WHAT THE TASK ASKS
Your output should be the lines from the start of the data through the line containing "(s.withRam a v).y = s.y := rfl", exactly and nothing more.

DATA EXTRACT
● ● ●

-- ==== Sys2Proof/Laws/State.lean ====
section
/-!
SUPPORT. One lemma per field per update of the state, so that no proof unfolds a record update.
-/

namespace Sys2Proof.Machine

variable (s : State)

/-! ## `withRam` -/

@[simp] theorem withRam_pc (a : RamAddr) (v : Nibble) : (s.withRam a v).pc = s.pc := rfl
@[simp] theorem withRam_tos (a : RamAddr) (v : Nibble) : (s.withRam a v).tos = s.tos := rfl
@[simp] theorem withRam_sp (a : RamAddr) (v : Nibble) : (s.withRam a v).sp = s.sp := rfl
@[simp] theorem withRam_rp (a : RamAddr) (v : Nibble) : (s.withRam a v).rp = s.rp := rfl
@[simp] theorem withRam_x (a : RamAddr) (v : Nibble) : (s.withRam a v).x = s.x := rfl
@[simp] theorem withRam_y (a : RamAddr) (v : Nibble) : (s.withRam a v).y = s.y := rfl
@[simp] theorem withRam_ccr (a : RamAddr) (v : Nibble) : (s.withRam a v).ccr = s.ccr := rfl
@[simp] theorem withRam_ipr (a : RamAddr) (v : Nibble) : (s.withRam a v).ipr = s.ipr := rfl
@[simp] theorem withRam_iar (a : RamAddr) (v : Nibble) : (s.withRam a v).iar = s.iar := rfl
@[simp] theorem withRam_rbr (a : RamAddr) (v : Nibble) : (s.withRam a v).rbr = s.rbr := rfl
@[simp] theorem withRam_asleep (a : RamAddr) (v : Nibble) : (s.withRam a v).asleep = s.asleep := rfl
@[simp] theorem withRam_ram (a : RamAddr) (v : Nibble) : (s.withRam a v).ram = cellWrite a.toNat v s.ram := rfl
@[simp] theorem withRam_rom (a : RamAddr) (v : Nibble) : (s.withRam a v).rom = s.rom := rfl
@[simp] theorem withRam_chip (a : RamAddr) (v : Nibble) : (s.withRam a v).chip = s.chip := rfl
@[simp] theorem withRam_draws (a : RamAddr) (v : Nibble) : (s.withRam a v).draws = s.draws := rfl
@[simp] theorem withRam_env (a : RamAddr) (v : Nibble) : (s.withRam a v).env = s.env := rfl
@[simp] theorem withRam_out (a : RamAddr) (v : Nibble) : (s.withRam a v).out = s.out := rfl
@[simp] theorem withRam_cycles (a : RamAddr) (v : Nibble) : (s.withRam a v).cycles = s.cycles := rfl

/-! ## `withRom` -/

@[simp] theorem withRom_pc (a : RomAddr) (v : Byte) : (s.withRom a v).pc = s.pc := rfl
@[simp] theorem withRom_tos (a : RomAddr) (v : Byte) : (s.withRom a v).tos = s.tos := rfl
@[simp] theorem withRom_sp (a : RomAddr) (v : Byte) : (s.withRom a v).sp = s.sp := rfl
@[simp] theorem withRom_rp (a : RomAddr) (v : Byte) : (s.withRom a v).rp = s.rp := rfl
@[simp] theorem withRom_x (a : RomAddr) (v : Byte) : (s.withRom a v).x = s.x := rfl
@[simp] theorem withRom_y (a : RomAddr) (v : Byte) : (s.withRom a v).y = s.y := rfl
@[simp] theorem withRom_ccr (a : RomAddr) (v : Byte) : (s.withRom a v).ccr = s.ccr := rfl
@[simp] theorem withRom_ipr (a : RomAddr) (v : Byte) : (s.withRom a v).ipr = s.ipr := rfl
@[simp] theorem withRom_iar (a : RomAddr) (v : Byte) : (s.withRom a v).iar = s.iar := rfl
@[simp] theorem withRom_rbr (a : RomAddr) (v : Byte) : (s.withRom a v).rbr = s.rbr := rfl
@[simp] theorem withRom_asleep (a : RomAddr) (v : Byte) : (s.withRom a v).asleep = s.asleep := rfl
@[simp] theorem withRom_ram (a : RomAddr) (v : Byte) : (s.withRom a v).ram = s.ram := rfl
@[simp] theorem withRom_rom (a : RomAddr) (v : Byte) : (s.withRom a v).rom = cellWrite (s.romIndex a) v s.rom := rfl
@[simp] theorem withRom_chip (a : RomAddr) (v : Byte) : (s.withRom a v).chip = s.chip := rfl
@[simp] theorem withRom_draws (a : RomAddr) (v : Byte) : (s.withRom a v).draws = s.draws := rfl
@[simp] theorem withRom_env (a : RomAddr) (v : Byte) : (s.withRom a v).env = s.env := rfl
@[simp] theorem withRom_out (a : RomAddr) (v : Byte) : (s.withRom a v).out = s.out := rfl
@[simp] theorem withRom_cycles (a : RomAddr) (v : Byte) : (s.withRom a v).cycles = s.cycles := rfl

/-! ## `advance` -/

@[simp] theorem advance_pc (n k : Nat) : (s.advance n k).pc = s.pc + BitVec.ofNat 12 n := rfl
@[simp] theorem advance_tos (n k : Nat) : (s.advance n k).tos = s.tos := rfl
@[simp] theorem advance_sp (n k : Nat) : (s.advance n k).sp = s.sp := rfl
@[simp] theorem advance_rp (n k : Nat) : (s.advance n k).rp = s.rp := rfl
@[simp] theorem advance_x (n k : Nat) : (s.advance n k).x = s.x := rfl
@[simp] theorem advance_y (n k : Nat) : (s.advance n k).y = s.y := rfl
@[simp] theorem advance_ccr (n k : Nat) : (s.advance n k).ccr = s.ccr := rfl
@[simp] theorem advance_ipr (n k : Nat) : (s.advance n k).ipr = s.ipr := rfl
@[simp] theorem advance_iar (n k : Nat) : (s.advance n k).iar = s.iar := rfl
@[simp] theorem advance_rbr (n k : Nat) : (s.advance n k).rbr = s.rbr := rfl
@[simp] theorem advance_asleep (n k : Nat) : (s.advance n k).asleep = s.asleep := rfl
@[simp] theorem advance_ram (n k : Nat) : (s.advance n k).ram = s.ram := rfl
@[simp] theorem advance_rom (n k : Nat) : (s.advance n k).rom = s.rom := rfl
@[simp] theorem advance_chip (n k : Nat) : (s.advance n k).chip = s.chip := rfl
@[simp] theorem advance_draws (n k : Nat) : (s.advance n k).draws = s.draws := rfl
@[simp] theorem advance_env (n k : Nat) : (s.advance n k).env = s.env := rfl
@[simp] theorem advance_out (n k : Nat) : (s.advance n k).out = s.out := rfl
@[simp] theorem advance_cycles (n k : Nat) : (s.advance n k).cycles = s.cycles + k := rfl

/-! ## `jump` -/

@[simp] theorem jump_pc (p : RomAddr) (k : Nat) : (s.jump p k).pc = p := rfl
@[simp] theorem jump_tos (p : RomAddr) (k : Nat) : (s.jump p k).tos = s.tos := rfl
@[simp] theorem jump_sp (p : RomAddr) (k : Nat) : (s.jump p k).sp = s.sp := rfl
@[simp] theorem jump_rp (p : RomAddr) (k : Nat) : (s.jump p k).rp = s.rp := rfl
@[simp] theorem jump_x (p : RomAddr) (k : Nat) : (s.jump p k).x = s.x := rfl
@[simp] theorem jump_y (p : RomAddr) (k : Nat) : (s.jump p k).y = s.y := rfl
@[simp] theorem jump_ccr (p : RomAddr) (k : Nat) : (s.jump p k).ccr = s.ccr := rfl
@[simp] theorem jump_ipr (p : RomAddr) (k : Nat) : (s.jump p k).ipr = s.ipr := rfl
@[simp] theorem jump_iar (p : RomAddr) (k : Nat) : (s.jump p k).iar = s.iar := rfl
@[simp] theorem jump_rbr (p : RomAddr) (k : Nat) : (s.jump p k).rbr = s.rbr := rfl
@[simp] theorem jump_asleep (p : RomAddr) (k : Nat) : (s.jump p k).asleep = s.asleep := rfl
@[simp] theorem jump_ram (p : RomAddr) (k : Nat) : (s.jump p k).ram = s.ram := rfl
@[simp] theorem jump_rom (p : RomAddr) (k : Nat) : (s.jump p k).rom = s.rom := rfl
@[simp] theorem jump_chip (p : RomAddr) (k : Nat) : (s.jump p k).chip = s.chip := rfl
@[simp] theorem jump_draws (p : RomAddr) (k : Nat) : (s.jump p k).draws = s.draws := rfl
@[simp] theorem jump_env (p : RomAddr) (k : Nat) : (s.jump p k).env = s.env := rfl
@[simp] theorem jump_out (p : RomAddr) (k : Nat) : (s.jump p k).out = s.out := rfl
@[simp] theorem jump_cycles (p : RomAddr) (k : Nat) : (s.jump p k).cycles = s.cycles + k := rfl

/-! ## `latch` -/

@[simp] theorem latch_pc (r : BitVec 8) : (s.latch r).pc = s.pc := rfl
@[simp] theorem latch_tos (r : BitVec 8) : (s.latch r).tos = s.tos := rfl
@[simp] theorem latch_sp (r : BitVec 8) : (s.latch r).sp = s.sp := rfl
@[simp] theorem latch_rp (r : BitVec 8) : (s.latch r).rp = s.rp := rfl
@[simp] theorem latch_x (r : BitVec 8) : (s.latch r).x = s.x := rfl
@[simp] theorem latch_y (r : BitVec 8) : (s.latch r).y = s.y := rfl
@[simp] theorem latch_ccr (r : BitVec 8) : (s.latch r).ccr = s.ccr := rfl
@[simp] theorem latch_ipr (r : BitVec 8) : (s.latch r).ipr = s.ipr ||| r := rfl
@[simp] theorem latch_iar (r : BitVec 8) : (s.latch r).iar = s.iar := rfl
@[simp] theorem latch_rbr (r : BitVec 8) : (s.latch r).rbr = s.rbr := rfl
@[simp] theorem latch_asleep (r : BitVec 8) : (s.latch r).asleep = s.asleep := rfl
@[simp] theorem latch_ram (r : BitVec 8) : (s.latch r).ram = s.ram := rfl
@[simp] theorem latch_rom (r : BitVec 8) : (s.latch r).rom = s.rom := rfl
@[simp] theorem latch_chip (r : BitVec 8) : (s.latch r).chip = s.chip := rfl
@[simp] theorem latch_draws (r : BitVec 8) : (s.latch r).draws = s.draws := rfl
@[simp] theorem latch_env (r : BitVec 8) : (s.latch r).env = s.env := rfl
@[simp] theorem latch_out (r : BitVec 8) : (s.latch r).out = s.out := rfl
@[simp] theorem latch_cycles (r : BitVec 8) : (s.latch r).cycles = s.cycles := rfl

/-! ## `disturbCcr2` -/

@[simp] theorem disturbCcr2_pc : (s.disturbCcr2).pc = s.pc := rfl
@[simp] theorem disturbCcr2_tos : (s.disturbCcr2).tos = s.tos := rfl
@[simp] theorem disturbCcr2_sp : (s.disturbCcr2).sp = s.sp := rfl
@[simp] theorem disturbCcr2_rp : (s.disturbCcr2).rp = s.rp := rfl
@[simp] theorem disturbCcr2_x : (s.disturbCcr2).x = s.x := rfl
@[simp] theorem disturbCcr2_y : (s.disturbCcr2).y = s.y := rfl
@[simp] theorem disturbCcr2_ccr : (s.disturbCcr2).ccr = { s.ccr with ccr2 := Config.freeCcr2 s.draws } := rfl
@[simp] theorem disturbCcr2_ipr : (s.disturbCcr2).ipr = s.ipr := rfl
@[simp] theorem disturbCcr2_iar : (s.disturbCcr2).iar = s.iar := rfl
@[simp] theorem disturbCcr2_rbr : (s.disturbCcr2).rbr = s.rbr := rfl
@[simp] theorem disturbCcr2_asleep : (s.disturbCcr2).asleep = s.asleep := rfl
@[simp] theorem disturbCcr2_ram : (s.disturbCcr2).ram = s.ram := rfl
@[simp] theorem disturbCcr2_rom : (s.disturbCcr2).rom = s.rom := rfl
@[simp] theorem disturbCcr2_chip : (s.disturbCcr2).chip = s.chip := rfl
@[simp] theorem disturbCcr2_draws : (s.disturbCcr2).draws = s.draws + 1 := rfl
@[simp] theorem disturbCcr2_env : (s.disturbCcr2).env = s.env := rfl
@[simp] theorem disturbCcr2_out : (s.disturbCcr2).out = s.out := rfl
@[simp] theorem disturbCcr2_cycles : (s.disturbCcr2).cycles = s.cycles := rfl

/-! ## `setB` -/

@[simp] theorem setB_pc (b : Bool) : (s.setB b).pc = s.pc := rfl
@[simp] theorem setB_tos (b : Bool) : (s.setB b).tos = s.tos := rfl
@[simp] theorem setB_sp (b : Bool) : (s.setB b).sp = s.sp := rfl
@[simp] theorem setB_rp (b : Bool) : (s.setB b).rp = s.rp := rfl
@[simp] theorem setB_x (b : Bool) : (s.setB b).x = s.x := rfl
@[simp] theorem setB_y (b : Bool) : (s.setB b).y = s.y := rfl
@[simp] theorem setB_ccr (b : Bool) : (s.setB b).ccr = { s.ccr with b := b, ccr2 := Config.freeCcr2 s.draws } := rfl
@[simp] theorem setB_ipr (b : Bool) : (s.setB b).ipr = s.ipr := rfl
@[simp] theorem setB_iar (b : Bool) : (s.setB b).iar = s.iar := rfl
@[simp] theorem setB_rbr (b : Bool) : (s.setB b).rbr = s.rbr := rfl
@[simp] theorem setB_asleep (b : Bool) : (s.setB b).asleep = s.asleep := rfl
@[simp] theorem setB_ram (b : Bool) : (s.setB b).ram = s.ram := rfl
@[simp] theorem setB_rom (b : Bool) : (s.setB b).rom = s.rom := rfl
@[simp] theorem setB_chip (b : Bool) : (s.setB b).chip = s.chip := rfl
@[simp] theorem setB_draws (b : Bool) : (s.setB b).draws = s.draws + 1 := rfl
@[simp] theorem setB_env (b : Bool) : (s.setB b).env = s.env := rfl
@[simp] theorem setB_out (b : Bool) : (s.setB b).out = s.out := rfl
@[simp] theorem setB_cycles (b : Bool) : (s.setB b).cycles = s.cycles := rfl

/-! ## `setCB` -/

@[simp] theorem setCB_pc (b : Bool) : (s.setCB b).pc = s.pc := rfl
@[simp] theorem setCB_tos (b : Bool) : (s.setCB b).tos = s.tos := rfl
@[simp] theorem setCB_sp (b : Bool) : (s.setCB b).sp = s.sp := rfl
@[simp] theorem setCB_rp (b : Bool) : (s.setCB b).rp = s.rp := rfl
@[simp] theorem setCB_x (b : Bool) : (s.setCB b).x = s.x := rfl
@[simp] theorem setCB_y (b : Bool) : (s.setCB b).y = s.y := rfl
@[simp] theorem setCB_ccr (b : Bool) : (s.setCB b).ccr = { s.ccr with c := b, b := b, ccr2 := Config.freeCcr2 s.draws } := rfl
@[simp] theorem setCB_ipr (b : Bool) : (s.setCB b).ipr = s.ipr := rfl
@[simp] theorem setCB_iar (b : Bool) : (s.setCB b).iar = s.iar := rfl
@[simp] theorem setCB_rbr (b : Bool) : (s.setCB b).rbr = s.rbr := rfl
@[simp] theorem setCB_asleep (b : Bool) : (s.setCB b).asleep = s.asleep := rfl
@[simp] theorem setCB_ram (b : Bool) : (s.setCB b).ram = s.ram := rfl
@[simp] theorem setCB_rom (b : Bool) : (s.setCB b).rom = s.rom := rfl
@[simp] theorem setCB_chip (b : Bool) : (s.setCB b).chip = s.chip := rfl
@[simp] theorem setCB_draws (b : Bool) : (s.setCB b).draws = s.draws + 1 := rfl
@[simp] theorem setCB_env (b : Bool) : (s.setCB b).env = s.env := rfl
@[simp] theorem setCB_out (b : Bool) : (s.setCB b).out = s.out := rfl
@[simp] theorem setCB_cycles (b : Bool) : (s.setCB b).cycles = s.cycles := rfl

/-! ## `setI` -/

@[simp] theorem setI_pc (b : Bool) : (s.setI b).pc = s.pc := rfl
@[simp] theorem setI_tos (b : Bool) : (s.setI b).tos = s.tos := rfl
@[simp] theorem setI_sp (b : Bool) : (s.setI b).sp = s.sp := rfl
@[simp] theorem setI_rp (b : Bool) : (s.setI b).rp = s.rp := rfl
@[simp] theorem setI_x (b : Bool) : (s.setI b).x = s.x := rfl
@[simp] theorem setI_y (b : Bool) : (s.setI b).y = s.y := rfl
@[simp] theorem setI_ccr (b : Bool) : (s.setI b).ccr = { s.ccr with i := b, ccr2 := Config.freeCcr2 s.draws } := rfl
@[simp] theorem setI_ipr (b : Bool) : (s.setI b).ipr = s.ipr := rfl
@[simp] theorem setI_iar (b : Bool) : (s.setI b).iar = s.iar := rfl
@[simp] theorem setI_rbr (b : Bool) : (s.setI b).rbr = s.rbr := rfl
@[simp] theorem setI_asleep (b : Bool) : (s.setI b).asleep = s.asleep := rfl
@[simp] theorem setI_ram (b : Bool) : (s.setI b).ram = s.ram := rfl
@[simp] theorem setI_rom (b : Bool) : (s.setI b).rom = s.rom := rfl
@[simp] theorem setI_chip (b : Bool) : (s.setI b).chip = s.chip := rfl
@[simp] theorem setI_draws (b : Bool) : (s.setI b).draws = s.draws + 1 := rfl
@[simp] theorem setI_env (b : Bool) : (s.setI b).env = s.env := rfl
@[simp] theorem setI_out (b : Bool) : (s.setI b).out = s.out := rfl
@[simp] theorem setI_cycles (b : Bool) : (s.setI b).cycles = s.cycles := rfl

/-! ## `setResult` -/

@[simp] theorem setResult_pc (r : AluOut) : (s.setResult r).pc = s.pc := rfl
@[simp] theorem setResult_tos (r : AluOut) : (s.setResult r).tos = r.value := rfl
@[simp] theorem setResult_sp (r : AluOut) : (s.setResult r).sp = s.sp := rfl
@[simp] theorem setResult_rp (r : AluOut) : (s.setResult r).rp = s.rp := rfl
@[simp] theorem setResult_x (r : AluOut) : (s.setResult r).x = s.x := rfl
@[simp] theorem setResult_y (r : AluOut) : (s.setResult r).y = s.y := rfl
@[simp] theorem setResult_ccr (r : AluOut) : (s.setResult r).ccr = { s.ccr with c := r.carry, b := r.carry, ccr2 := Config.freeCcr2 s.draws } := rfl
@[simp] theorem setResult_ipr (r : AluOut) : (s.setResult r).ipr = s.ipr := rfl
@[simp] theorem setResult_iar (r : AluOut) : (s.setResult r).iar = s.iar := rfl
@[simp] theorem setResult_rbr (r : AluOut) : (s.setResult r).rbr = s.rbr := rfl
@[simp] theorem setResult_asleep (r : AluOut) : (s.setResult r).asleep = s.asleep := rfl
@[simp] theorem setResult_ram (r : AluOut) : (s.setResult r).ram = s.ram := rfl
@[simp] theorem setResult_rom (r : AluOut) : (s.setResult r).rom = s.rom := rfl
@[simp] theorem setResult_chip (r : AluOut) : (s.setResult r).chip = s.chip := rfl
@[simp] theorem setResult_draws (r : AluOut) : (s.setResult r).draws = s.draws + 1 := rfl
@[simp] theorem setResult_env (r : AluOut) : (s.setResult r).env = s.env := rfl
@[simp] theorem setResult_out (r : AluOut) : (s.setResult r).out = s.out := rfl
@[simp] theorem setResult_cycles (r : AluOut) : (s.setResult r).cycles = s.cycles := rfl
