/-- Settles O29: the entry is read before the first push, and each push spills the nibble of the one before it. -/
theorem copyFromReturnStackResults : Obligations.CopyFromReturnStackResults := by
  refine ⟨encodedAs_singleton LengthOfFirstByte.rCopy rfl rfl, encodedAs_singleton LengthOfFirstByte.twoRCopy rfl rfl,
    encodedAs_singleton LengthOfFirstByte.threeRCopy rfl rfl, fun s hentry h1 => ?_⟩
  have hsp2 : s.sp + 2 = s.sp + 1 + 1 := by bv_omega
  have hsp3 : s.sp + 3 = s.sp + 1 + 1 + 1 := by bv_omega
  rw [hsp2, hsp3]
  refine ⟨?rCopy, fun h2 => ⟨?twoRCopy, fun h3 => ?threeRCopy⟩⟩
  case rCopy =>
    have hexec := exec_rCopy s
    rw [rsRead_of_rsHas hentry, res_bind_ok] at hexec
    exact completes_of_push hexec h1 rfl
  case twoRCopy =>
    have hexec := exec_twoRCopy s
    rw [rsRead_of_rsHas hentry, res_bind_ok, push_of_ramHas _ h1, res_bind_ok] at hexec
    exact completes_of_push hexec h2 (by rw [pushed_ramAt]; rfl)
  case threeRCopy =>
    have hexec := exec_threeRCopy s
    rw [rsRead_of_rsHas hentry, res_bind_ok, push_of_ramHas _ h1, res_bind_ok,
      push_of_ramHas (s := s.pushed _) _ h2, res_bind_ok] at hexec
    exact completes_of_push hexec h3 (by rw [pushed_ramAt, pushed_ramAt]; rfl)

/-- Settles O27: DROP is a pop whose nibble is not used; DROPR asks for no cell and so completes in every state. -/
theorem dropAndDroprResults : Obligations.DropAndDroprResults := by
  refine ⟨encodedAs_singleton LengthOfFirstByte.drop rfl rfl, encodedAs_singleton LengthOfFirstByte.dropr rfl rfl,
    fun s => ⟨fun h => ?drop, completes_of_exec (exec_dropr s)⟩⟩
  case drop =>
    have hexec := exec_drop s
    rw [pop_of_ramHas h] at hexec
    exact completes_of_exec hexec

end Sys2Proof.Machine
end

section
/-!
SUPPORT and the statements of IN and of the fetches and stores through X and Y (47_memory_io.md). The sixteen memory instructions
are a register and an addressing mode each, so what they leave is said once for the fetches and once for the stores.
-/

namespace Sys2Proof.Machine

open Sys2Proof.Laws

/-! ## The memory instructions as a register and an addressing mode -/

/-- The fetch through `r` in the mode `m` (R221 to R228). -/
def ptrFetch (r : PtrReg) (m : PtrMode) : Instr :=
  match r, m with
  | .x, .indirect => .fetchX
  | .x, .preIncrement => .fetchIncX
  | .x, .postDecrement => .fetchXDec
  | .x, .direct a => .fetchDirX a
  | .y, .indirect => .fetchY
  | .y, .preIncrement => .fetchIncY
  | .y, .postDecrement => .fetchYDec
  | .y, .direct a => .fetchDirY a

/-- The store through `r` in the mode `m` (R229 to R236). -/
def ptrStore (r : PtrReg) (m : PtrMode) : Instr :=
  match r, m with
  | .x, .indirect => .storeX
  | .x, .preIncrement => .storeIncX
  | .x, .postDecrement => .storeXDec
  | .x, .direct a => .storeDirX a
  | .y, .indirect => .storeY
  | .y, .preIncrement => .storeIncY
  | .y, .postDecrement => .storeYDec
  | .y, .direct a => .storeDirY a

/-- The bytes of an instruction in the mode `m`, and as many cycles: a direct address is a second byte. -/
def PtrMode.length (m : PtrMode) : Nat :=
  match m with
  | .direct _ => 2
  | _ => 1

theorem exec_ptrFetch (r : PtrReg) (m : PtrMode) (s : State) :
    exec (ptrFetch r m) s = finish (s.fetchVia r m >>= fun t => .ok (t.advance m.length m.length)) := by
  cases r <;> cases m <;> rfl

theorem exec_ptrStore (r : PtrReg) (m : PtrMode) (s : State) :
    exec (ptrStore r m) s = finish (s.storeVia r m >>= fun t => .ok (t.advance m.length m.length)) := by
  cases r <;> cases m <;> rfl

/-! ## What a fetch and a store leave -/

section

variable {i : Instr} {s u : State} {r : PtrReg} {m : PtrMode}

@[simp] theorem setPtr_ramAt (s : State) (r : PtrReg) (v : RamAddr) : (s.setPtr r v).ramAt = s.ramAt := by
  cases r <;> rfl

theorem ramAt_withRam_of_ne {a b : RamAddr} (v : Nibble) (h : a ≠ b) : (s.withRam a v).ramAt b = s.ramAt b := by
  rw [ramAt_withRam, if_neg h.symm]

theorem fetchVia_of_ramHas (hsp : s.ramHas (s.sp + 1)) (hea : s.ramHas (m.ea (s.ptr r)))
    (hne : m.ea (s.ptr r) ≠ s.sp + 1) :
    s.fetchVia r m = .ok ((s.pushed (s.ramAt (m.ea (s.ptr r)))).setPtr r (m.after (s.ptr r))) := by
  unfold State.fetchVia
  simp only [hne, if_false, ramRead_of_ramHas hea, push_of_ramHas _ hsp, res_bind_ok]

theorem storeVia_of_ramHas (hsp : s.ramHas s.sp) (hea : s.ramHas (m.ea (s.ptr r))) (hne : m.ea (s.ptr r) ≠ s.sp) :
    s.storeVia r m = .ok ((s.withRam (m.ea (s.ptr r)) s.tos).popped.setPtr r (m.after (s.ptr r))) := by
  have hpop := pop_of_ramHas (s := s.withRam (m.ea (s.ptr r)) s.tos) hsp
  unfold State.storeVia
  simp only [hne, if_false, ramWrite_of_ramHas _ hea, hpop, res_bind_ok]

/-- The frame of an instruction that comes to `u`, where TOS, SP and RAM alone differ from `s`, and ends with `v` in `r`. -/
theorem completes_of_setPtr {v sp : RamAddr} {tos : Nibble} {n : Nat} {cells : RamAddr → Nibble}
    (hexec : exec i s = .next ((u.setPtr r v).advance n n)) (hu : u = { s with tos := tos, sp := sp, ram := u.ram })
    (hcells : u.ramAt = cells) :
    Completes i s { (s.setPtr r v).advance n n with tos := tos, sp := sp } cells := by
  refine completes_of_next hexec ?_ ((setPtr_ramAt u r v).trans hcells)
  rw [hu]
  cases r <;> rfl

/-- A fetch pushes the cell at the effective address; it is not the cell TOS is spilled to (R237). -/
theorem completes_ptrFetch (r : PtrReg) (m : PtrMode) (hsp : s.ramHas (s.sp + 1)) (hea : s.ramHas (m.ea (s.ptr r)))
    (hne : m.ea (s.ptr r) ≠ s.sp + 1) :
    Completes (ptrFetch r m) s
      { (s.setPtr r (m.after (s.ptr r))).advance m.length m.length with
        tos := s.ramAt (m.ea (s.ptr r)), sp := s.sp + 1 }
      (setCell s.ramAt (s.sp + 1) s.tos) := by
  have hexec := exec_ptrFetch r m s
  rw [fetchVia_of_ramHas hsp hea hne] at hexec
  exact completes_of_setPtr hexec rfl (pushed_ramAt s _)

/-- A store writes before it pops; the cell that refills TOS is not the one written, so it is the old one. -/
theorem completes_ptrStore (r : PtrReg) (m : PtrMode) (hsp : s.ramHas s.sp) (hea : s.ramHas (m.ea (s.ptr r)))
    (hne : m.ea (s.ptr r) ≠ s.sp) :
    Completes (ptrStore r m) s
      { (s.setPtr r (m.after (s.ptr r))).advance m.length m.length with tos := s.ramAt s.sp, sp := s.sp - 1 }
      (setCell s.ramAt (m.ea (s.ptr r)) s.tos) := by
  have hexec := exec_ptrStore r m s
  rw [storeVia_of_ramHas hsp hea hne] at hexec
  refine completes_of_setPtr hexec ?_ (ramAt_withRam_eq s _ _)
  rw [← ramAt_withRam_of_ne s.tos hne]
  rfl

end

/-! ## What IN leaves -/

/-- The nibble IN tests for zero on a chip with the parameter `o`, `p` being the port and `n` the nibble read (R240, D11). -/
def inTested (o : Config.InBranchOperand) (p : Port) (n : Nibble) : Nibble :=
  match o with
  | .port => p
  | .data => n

● ● ●

SOLUTION FOR THIS PROBLEM
-- ==== Sys2Proof/Laws/State.lean ====
section
/-!
SUPPORT. One lemma per field per update of the state, so that no proof unfolds a record update.
-/

namespace Sys2Proof.Machine

variable (s : State)

/-! ## `withRam` -/

@[simp] theorem withRam_pc (a : RamAddr) (v : Nibble) : (s.withRam a v).pc = s.pc := rfl
@[simp] theorem withRam_tos (a : RamAddr) (v : Nibble) : (s.withRam a v).tos = s.tos := rfl
@[simp] theorem withRam_sp (a : RamAddr) (v : Nibble) : (s.withRam a v).sp = s.sp := rfl
@[simp] theorem withRam_rp (a : RamAddr) (v : Nibble) : (s.withRam a v).rp = s.rp := rfl
@[simp] theorem withRam_x (a : RamAddr) (v : Nibble) : (s.withRam a v).x = s.x := rfl
@[simp] theorem withRam_y (a : RamAddr) (v : Nibble) : (s.withRam a v).y = s.y := rfl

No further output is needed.